Learning Turtles

Demonstration of Reinforcement Learning Algorithms to Search for a Goal

Learning Turtles is a program I developed in NetLogo which demonstrates a reinforcement learning search technique and compares its effectiveness to other search techniques used in Artificial Intelligence programming. The program is developed using NetLogo's native agent-based programming language and utilizes NetLogo's tools and modelling environment.

The program begins by generating an obstacle filled grid-like environment with a lone agent (or turtle) placed in a random location (i.e. patch). An additional single patch is colored red at random, indicating the goal patch. The agent's objective is to search for and move to this goal patch using one of three provided AI search algorithms:

Random - The agent will move in random directions until it finds the goal patch. Visited patches are not recollected so it is possible for the agent to visit a patch more than once. This method involves no planning and takes the agent the longest time on average to find the goal compared to the other two search algorithms. Although it is not really considered an AI search method, it is used to demonstrate how other search algorithms that involve planning or heuristics can be more efficient.

The random search is the only search in which the agent attempts to guess where the goal patch is. For the following searches, the agent analyses the environment, remembers the patches it analyzed and plans a path to the goal before it begins traverse the environment.

Greedy Movement (Heuristic) - The agent now has an idea as to where the goal is by using a heuristic as its basis to reaching it. The heuristic it uses is: "h(n) = the shorter the distance between the goal patch and a specific patch, n, the greater the value that n has." The distance between a patch and the goal is calculated using the Distance Formula. The agent will use the distance formula to evaluate its four surrounding patches to see which has the lowest value. The agent will then move to that node and repeat the process until it finds the goal.

The main issue with this method is that the agent does not plan a path to the goal before it traverses the environment. Although this method could potentially have optimal performance (i.e. traverse the environment in the shortest possible amount of time) and find the shortest possible path to the goal, the agent will occasionally reach dead ends. The more obstacles the environment has, the more likely the agent will be blocked and will cease to find the goal. Consequently, it is best for the agent to not only have an idea as to where the goal is, but to also plan its path before it begins to move.

Reinforcement Learning - the reinforcement learning algorithm evaluates every accessible patch in the environment and are assigned a value based on where it is in relation to the goal patch. The patches are assigned using an algorithm that utilizes a variation of the Bellman Equation. Every node in the environment starts off with a value of 0. After every iteration, each node is reassigned the lowest value of its child nodes. Added to that value is the path cost between the node being evaluated and the child node with the lowest value. The goal node is always assigned 0 after every iteration. This allows for the values of its surrounding nodes to stabilize and thus, create a path of decreasing value towards the goal in all directions of the environment. If a patch or set of patches is blocked off from the goal or if a patch is an obstacle, it is given a value of -1 and are highlighted in yellow.

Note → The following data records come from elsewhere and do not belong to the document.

-- ==== Sys2Proof/Laws/LeavesConsequence.lean ====
section
/-! SUPPORT. What each operation of Machine/Consequence.lean leaves. -/

set_option linter.unusedTactic false
set_option linter.unreachableTactic false

namespace Sys2Proof.Machine

theorem State.setCase_leaves {P : Nat} {s₀ s : State} (hP : P &&& 4194304 = 4194304) (h : Leaves P s₀ s) (c : Nat) (f : CaseSt → CaseSt) :
    Leaves P s₀ (State.setCase s c f) := by
  unfold State.setCase
  repeat' first
    | with_reducible assumption | with_reducible apply State.setCa_leaves (part_trans hP (by decide))
    | with_reducible intro _ | dsimp only

theorem State.judgeCase_leaves {P : Nat} {s₀ s : State} (hP : P &&& 655255599660 = 655255599660) (h : Leaves P s₀ s) (c status : Nat) (f : CaseFigures) :
    Leaves P s₀ (State.judgeCase s c status f) := by
  unfold State.judgeCase
  repeat' first
    | with_reducible assumption | with_reducible apply Run.step_leaves (part_trans hP (by decide))
    | with_reducible apply State.setCase_leaves (part_trans hP (by decide)) | with_reducible apply Leaves.ite | split
    | with_reducible intro _ | dsimp only

theorem State.caRelease_leaves {P : Nat} {s₀ s : State} (hP : P &&& 103085513216 = 103085513216) (h : Leaves P s₀ s) :
    Leaves P s₀ (State.caRelease s) := by
  unfold State.caRelease
  repeat' first
    | with_reducible assumption | with_reducible apply State.addFlags_leaves (part_trans hP (by decide))
    | with_reducible apply State.releaseStage_leaves (part_trans hP (by decide))
    | with_reducible apply State.setCa_leaves (part_trans hP (by decide))
    | with_reducible apply State.setCase_leaves (part_trans hP (by decide)) | with_reducible apply Leaves.ite
    | with_reducible apply Leaves.foldl | with_reducible apply Leaves.foldl_fst | with_reducible apply Leaves.getD
    | split | with_reducible intro _ | dsimp only

theorem execCaRelease_leaves {P : Nat} {s₀ s : State} (hP : P &&& 103085513216 = 103085513216) (h : Leaves P s₀ s) :
    OutLeaves P s₀ (execCaRelease s) := by
  unfold execCaRelease
  repeat' first
    | with_reducible assumption | with_reducible apply OutLeaves.next
    | with_reducible apply State.caRelease_leaves (part_trans hP (by decide)) | with_reducible apply OutLeaves.ite
    | with_reducible apply Leaves.ite | split | with_reducible intro _

theorem State.ageCase_leaves {P : Nat} {s₀ s : State} (hP : P &&& 103083424264 = 103083424264) (h : Leaves P s₀ s) (c : Nat) :
    Leaves P s₀ (State.ageCase s c) := by
  unfold State.ageCase
  repeat' first
    | with_reducible assumption | with_reducible apply State.alarm_leaves (part_trans hP (by decide))
    | with_reducible apply State.setCase_leaves (part_trans hP (by decide)) | with_reducible apply Leaves.ite | split
    | with_reducible intro _ | dsimp only

theorem execCaPublication_leaves {P : Nat} {s₀ s : State} (hP : P &&& 103085521452 = 103085521452) (h : Leaves P s₀ s) (scratch : Word) :
    OutLeaves P s₀ (execCaPublication scratch s) := by
  unfold execCaPublication
  repeat' first
    | with_reducible assumption | with_reducible apply OutLeaves.next
    | with_reducible apply State.addFlags_leaves (part_trans hP (by decide))
    | with_reducible apply State.ageCase_leaves (part_trans hP (by decide))
    | with_reducible apply State.alarm_leaves (part_trans hP (by decide))
    | with_reducible apply State.gristPut_leaves (part_trans hP (by decide))
    | with_reducible apply State.setCa_leaves (part_trans hP (by decide)) | with_reducible apply OutLeaves.ite
    | with_reducible apply Leaves.ite | with_reducible apply Leaves.foldl | with_reducible apply Leaves.foldl_fst
    | split | with_reducible intro _ | dsimp only

theorem State.afterCa_leaves {P : Nat} {s₀ s : State} (hP : P &&& 103083948552 = 103083948552) (h : Leaves P s₀ s) (a flags : Nat) :
    Leaves P s₀ (State.afterCa s a flags) := by
  unfold State.afterCa
  repeat' first
    | with_reducible assumption | with_reducible apply State.alarm_leaves (part_trans hP (by decide))
    | with_reducible apply State.event_leaves (part_trans hP (by decide))
    | with_reducible apply State.sendMail_leaves (part_trans hP (by decide))
    | with_reducible apply State.setCa_leaves (part_trans hP (by decide))
    | with_reducible apply State.setObjN_leaves (part_trans hP (by decide)) | with_reducible apply Leaves.ite
    | with_reducible apply Leaves.foldl | with_reducible apply Leaves.getD | split | with_reducible intro _
    | dsimp only

end Sys2Proof.Machine
end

After all patches are evaluated and the environment is stabilized, the agent follows a heuristic that is different from the previous search method: "h(n) = the smaller the node's value, the greater the heuristic value." From its starting position, the agent looks at its surrounding nodes and moves to the node with the lowest value. Doing so allows it to move one step closer to the goal patch. The agent continues this until it reaches the goal.

Although the agent may take a considerable amount of time to evaluate the environment, especially if the environment is large, not only does this method guarantee the shortest possible path to the goal, the agent will never hit a dead end unless it is completely blocked off by obstacles. In which case, it will report failure before it even moves.

I created this program as part of a project for an Artificial Intelligence class I enrolled in while attending Brooklyn College. The objective of the project was to demonstrate learning and planning techniques and to compare them with other search methods.

In addition to the searches mentioned, the program also provides minor features such as displaying the number of steps the agent takes, and the ability to see the values of each patch in real time. Additionally, the lower the value of the patch, the lighter green a patch will display. The end result shows a gradient that spreads outward from the goal node.